[Opening Dataset extract section]

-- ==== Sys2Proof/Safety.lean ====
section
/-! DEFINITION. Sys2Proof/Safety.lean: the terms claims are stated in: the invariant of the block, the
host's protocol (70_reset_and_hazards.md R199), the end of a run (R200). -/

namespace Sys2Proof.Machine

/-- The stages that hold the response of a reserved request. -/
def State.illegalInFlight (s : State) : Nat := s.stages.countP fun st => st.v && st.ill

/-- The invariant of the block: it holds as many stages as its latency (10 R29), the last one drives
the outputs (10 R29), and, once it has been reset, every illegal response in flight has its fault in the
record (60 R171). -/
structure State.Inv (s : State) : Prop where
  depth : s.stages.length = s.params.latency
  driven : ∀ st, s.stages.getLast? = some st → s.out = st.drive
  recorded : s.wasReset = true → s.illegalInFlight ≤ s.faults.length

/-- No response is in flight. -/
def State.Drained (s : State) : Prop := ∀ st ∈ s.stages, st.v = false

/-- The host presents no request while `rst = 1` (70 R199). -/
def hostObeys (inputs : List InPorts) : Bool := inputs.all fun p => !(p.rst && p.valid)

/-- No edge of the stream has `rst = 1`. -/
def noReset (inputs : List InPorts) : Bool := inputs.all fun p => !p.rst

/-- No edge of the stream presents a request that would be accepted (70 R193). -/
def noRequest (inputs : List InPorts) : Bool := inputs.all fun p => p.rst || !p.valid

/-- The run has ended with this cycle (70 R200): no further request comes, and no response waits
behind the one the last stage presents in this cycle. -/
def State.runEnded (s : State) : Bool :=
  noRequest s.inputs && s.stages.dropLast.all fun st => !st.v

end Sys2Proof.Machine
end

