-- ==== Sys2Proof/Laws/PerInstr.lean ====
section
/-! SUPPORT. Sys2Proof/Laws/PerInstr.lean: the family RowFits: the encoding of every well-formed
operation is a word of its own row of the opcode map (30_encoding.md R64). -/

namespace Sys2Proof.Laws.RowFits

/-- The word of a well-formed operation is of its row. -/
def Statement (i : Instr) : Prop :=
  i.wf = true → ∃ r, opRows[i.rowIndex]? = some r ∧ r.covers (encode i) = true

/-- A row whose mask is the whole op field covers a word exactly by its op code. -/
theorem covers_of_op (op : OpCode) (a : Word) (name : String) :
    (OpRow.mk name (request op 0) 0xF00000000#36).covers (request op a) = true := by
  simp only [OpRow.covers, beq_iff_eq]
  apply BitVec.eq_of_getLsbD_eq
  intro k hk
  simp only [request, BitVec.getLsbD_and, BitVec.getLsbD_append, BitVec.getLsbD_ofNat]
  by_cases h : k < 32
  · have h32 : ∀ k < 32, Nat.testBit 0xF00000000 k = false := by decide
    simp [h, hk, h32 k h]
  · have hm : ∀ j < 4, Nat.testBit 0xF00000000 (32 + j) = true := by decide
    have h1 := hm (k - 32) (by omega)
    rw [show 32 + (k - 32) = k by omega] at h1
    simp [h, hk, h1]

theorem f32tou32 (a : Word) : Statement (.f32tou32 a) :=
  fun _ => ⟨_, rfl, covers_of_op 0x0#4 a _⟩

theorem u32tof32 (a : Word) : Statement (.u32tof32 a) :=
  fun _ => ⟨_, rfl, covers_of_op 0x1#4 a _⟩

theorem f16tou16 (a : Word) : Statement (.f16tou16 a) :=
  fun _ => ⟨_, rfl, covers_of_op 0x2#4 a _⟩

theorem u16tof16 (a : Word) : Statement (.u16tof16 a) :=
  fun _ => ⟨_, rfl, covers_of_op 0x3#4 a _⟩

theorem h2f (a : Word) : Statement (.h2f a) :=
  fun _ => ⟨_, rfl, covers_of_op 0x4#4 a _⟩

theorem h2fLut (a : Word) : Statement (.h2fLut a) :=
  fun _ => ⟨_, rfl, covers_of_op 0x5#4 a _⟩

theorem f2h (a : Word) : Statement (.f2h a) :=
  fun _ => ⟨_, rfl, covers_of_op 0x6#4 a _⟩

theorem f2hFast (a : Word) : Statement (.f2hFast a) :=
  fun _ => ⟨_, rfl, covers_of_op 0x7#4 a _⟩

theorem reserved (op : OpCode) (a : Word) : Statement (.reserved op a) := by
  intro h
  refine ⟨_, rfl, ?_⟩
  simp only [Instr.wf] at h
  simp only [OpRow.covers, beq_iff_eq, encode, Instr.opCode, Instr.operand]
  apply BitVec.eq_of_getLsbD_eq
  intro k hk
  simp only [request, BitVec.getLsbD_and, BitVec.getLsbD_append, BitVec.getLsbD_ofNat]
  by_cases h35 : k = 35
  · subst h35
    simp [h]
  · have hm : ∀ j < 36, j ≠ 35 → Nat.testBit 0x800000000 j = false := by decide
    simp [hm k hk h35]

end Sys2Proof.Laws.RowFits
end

[Closing Dataset extract section]

## Your instructions
Your answer consists solely of the lines from the top of the records above through the line that contains "namespace Sys2Proof.Machine", each echoed exactly.

## Expected output
-- ==== Sys2Proof/Safety.lean ====
section
/-! DEFINITION. Sys2Proof/Safety.lean: the terms claims are stated in: the invariant of the block, the
host's protocol (70_reset_and_hazards.md R199), the end of a run (R200). -/

namespace Sys2Proof.Machine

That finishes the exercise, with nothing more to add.